TRY IT.
What is needed here is an exact repetition of the records below, beginning at the line that has "theorem test_sensors : (let" and stopping after the line that has "theorem test_loop_more : (let".
== Segment start ==
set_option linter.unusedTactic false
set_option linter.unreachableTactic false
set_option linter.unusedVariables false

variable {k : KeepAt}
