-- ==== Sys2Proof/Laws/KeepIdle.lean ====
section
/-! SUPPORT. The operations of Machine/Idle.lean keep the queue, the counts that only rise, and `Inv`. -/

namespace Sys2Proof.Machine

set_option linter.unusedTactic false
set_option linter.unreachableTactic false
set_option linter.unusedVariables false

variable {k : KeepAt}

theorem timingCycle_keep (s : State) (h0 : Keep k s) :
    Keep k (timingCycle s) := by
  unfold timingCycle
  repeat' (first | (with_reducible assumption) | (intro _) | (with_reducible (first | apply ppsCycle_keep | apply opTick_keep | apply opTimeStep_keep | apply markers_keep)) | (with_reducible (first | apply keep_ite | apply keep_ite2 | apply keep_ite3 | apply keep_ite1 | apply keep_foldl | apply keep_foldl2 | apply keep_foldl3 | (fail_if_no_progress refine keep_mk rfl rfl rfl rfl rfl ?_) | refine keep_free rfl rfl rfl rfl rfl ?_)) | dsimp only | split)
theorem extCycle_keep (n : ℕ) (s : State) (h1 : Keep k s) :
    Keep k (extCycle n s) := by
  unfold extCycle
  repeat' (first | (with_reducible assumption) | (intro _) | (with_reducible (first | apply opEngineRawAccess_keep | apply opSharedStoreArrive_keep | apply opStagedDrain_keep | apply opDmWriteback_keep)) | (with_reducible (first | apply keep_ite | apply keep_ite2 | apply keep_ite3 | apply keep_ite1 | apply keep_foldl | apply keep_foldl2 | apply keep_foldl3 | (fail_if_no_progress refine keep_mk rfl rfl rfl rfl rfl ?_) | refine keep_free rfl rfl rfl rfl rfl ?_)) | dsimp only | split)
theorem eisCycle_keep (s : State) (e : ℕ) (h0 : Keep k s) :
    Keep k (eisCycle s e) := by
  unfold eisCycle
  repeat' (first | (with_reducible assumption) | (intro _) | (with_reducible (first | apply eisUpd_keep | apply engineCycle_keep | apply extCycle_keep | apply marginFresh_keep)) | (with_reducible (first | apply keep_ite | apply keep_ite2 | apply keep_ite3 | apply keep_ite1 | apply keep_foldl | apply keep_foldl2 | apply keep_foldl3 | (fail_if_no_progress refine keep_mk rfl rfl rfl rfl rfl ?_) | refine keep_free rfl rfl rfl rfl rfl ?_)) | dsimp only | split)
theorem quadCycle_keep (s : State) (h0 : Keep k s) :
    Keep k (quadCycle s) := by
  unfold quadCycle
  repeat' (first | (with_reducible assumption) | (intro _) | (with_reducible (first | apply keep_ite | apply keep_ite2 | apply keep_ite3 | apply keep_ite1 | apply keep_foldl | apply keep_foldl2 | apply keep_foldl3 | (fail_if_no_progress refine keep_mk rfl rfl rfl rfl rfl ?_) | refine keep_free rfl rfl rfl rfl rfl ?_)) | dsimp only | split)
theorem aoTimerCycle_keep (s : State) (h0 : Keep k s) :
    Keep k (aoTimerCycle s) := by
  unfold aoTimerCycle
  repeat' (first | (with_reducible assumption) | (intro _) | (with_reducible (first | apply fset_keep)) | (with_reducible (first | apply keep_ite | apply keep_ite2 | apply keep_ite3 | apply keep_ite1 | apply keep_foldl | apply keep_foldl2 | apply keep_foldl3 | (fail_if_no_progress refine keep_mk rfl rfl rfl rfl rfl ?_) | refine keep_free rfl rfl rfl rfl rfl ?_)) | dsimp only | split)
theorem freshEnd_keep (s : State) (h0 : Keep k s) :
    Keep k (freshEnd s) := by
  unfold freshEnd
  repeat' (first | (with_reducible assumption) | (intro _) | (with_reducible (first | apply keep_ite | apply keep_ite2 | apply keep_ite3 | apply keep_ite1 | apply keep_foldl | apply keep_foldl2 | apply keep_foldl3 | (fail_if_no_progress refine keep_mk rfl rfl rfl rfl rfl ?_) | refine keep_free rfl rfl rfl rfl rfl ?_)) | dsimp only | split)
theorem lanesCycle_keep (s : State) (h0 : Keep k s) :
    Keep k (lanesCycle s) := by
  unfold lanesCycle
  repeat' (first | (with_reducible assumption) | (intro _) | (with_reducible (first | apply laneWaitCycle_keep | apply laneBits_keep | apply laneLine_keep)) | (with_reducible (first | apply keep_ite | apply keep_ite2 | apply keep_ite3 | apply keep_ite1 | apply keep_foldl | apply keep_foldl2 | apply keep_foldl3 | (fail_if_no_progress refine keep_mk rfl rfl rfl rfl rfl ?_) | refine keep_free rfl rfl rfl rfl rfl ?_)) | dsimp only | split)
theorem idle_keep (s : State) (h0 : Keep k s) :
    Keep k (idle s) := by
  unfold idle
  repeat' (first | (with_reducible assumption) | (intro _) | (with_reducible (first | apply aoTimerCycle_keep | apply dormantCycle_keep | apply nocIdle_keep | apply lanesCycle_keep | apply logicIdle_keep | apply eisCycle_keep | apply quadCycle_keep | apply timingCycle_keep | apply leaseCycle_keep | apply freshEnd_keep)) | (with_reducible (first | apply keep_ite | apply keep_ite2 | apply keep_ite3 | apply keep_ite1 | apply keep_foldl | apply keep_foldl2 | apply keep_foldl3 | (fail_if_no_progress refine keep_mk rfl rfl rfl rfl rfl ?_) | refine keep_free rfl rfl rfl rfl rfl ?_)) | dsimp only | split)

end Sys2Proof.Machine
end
== Segment end ==
== Segment start ==
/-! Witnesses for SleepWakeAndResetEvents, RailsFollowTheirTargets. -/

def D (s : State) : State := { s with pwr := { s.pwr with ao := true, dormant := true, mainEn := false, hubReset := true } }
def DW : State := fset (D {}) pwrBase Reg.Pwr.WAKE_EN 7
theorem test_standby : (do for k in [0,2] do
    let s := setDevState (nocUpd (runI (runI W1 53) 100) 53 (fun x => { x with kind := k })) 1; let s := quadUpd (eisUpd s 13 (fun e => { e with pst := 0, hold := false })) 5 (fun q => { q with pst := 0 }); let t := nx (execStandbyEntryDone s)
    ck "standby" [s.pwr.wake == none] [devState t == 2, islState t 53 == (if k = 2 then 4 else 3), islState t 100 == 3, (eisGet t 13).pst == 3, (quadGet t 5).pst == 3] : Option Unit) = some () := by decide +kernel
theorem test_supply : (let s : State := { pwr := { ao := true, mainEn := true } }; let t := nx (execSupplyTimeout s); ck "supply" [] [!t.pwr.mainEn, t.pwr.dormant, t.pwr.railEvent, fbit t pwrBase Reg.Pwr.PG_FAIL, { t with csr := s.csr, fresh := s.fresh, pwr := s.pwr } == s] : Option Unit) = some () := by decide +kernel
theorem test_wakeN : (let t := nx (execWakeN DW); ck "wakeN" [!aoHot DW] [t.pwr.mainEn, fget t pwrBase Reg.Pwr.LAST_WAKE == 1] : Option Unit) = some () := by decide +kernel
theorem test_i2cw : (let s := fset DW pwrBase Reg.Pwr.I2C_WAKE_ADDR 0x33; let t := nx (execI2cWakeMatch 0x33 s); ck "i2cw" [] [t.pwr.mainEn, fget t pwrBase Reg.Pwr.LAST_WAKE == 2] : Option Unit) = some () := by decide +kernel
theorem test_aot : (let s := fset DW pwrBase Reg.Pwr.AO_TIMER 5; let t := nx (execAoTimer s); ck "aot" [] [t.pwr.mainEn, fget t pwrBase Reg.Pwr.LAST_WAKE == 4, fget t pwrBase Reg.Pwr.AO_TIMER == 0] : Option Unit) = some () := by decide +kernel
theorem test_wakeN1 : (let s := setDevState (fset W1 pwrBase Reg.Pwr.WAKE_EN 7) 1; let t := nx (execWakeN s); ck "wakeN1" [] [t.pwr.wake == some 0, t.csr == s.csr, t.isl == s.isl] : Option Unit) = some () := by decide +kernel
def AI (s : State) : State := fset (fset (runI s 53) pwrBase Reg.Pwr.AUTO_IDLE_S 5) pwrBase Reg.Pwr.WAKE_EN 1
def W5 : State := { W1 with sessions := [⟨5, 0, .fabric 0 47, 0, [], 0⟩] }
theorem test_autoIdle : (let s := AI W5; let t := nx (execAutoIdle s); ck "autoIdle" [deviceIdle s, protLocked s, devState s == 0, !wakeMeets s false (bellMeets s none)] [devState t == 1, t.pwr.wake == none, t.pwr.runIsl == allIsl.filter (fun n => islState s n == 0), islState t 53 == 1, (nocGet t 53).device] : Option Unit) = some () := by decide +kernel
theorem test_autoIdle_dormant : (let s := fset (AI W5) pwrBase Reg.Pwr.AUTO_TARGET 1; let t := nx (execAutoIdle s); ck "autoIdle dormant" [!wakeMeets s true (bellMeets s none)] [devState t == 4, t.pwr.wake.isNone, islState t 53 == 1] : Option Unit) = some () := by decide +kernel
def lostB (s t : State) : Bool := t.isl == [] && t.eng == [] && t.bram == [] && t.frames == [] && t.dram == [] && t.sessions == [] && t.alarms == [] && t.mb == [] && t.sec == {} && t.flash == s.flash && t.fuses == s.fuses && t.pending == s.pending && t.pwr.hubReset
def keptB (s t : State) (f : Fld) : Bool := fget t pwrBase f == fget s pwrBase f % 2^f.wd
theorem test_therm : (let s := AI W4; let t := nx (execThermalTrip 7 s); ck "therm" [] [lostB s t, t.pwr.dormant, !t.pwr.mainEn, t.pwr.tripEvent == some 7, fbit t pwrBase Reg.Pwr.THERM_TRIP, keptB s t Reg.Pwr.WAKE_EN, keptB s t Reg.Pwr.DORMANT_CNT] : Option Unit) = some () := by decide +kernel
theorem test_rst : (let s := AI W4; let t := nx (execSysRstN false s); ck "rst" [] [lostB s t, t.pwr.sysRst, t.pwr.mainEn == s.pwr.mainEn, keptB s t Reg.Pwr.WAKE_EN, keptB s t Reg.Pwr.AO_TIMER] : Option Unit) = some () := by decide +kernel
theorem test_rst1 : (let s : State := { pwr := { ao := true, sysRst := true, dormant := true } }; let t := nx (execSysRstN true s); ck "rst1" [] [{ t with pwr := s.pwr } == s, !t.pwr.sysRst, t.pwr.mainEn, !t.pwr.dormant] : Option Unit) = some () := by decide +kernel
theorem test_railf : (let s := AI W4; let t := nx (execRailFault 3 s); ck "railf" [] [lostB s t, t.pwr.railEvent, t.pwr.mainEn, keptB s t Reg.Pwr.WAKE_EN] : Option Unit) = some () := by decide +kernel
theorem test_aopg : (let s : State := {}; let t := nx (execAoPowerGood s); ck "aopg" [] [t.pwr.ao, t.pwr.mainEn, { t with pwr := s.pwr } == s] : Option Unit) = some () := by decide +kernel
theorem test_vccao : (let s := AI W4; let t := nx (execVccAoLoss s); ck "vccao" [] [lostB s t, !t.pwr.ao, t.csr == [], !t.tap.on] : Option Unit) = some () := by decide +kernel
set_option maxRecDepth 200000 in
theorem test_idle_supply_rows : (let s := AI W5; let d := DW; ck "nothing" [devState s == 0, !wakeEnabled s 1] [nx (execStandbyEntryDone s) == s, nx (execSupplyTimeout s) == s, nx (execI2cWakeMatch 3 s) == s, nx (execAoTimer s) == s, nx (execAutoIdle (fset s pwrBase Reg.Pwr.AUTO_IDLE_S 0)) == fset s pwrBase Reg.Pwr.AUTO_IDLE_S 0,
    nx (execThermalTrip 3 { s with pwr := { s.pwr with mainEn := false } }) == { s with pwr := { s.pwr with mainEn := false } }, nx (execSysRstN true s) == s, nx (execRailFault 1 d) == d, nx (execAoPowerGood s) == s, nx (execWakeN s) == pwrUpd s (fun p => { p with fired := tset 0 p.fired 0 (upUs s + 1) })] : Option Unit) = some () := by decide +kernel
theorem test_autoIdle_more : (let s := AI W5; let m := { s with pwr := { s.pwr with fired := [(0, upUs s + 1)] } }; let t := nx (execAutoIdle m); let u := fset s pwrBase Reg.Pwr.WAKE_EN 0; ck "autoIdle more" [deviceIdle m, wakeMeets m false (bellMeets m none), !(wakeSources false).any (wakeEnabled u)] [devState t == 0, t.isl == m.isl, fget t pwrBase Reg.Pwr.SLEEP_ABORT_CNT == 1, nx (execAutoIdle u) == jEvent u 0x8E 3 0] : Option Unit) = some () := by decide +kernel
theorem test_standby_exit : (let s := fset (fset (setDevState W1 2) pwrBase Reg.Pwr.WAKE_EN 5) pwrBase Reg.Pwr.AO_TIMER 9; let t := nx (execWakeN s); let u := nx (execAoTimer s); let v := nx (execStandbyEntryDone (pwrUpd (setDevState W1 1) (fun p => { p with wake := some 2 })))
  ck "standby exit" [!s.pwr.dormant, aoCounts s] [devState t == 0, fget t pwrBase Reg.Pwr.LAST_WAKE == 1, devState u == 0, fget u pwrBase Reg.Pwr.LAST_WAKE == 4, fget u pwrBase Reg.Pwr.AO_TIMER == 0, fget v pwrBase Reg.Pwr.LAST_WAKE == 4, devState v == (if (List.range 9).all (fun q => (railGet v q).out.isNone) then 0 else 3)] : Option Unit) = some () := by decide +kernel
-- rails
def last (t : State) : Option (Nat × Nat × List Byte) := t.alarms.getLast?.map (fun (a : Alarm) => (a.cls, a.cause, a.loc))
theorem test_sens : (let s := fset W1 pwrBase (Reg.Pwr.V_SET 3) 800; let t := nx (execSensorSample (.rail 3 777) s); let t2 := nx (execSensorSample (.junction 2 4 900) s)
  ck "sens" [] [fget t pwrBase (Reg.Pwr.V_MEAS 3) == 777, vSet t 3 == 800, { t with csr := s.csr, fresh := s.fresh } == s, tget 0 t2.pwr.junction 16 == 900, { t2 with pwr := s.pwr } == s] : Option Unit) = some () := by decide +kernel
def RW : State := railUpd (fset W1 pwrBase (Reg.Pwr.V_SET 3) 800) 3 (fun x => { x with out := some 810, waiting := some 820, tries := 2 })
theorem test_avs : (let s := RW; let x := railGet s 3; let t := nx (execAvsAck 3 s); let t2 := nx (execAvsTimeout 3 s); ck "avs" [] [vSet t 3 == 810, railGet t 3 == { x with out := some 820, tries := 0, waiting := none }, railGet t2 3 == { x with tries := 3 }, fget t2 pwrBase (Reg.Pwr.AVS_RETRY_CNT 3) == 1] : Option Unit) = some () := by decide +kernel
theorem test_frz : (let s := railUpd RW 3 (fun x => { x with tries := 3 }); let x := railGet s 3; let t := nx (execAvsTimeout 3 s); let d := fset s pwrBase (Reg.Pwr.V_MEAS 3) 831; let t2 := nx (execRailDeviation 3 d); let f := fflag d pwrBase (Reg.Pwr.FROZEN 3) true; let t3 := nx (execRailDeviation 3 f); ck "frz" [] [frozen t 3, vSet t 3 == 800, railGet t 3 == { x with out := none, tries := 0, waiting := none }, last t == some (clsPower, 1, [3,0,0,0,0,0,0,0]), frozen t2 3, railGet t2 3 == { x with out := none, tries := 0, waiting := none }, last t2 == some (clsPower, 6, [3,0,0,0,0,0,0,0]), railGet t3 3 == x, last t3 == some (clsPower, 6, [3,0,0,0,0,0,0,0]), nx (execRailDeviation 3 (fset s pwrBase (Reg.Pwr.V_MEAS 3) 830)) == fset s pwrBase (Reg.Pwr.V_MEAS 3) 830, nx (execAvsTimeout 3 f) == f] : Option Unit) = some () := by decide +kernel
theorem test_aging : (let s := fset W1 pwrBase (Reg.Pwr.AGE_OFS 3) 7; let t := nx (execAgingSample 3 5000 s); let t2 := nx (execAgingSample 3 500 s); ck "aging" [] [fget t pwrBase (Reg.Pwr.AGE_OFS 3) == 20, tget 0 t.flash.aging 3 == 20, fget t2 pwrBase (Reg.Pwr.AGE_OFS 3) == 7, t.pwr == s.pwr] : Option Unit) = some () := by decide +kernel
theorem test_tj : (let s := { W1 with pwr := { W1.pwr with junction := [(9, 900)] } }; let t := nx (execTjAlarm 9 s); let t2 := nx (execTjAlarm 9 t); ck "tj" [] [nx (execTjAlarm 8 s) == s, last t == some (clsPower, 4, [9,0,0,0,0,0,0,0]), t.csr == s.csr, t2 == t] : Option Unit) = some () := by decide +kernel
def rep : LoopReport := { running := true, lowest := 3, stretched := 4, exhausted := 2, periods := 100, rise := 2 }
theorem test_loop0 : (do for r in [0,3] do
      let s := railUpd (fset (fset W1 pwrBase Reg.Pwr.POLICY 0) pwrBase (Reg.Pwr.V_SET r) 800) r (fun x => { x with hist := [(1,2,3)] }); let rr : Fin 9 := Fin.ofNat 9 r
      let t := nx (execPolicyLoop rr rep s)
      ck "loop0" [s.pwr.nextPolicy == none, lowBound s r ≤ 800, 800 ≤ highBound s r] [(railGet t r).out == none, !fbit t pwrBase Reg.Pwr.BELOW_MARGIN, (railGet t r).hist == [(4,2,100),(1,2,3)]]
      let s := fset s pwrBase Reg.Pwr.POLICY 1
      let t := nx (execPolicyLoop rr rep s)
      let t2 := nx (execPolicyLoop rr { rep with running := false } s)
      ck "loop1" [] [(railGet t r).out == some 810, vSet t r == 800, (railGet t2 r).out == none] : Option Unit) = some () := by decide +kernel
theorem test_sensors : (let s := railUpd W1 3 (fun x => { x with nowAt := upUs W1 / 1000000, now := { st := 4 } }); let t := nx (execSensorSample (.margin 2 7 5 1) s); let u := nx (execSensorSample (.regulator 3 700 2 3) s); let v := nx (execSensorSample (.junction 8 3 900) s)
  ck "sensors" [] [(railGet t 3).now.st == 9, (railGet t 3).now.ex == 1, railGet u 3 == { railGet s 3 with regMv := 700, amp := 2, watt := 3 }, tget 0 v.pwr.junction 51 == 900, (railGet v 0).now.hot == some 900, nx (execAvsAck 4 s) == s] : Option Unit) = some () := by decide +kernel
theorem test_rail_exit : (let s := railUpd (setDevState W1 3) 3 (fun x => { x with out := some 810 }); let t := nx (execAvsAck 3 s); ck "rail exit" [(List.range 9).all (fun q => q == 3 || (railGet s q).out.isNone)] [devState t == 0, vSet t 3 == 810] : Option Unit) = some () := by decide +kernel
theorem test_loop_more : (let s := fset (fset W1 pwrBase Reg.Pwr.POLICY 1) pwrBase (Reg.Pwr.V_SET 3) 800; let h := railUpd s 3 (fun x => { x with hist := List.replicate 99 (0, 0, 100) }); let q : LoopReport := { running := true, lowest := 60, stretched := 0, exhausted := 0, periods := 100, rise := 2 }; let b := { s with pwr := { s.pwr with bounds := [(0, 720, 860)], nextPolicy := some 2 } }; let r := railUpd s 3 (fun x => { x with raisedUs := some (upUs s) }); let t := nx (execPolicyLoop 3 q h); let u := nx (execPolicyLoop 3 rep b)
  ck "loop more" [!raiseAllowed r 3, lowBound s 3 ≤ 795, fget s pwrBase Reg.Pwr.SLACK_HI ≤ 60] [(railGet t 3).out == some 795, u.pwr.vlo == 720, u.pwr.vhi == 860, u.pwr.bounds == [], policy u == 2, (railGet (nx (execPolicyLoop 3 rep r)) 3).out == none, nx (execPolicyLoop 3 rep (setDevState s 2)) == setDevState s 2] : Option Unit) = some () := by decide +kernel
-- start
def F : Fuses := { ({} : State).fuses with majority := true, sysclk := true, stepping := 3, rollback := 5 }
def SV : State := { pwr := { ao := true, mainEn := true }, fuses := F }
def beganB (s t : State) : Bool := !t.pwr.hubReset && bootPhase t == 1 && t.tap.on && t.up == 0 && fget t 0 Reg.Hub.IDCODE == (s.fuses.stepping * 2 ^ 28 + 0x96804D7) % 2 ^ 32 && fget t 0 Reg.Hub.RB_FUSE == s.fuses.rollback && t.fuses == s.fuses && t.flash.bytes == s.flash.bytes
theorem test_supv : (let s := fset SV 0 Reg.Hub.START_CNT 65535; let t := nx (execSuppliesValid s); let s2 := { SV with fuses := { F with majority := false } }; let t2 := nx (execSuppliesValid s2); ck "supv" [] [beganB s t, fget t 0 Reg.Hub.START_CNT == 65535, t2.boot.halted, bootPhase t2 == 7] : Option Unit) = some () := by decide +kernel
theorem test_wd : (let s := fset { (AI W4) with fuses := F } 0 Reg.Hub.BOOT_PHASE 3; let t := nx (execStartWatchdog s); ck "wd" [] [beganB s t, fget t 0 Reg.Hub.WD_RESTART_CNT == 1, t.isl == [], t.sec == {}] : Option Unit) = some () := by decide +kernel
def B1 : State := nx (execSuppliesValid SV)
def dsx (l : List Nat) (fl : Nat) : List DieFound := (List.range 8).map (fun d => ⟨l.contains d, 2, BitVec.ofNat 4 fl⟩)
== Segment end ==
== Segment start ==
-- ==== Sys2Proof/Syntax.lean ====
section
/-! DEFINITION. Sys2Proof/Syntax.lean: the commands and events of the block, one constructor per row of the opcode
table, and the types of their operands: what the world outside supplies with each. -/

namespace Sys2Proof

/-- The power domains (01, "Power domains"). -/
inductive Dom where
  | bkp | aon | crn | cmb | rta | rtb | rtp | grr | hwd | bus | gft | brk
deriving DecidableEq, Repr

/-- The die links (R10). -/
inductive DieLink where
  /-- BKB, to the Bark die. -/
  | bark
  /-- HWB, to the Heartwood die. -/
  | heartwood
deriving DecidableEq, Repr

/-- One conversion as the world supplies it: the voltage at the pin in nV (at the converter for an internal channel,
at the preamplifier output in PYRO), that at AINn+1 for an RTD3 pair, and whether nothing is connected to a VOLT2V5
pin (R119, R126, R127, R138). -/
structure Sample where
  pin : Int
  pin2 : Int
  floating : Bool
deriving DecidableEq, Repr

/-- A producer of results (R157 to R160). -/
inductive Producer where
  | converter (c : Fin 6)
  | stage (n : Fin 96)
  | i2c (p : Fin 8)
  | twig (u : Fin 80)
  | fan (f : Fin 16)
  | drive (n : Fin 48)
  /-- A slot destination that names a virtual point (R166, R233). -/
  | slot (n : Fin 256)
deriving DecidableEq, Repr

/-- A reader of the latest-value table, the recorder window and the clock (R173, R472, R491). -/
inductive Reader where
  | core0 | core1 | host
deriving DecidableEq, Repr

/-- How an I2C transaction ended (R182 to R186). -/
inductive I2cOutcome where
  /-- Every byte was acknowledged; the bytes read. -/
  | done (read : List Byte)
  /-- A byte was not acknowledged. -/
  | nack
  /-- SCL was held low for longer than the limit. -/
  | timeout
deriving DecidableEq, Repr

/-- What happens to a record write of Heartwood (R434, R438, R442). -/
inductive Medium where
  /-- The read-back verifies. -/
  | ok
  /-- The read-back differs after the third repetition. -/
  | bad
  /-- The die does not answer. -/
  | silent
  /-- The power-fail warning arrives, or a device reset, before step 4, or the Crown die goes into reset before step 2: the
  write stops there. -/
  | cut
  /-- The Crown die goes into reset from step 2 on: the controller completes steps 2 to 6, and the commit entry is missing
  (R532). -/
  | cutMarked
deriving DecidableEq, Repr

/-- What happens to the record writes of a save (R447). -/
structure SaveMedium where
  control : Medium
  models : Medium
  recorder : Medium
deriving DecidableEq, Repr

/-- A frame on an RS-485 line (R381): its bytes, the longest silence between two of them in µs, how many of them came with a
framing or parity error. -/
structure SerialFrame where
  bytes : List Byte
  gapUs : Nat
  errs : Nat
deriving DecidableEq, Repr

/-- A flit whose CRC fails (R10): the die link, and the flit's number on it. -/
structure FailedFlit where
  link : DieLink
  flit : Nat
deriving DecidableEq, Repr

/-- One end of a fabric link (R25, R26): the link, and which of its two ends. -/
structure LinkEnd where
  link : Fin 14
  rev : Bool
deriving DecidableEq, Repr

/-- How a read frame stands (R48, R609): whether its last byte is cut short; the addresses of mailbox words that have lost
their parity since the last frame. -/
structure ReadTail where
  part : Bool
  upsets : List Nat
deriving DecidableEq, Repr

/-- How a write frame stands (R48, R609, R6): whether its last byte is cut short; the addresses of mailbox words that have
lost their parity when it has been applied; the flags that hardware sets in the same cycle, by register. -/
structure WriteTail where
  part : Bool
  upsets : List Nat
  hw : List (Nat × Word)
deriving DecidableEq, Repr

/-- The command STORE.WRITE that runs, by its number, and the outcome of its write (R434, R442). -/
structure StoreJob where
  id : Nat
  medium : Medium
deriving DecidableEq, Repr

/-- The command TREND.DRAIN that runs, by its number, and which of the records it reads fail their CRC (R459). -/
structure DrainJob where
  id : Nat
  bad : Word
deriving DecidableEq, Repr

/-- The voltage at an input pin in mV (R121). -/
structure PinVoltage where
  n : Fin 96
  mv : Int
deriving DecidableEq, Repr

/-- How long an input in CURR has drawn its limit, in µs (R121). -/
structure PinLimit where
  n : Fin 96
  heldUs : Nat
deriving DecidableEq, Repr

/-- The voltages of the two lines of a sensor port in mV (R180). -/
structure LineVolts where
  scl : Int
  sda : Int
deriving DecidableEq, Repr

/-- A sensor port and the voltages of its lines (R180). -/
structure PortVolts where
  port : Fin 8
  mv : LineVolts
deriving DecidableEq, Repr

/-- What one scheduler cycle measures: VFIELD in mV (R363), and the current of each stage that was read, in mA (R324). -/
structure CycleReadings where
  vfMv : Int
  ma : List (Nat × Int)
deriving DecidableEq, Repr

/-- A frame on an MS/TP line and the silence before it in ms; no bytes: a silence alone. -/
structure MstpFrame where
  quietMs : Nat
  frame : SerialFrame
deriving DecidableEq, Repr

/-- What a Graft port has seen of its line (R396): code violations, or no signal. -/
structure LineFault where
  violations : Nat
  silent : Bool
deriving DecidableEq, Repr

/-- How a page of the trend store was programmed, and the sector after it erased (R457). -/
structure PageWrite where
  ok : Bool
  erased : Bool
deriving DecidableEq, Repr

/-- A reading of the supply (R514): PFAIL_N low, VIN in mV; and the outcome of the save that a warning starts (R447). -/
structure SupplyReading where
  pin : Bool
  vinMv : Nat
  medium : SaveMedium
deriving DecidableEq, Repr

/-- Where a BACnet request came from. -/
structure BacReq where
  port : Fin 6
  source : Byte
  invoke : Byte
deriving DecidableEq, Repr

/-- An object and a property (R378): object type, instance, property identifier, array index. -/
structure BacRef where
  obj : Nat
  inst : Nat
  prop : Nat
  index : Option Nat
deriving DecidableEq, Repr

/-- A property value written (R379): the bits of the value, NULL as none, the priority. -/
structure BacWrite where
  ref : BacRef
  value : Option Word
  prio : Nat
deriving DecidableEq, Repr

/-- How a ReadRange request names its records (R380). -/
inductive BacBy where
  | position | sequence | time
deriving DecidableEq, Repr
== Segment end ==
SOLUTION TO THIS EXERCISE.
theorem test_sensors : (let s := railUpd W1 3 (fun x => { x with nowAt := upUs W1 / 1000000, now := { st := 4 } }); let t := nx (execSensorSample (.margin 2 7 5 1) s); let u := nx (execSensorSample (.regulator 3 700 2 3) s); let v := nx (execSensorSample (.junction 8 3 900) s)
  ck "sensors" [] [(railGet t 3).now.st == 9, (railGet t 3).now.ex == 1, railGet u 3 == { railGet s 3 with regMv := 700, amp := 2, watt := 3 }, tget 0 v.pwr.junction 51 == 900, (railGet v 0).now.hot == some 900, nx (execAvsAck 4 s) == s] : Option Unit) = some () := by decide +kernel
theorem test_rail_exit : (let s := railUpd (setDevState W1 3) 3 (fun x => { x with out := some 810 }); let t := nx (execAvsAck 3 s); ck "rail exit" [(List.range 9).all (fun q => q == 3 || (railGet s q).out.isNone)] [devState t == 0, vSet t 3 == 810] : Option Unit) = some () := by decide +kernel
theorem test_loop_more : (let s := fset (fset W1 pwrBase Reg.Pwr.POLICY 1) pwrBase (Reg.Pwr.V_SET 3) 800; let h := railUpd s 3 (fun x => { x with hist := List.replicate 99 (0, 0, 100) }); let q : LoopReport := { running := true, lowest := 60, stretched := 0, exhausted := 0, periods := 100, rise := 2 }; let b := { s with pwr := { s.pwr with bounds := [(0, 720, 860)], nextPolicy := some 2 } }; let r := railUpd s 3 (fun x => { x with raisedUs := some (upUs s) }); let t := nx (execPolicyLoop 3 q h); let u := nx (execPolicyLoop 3 rep b)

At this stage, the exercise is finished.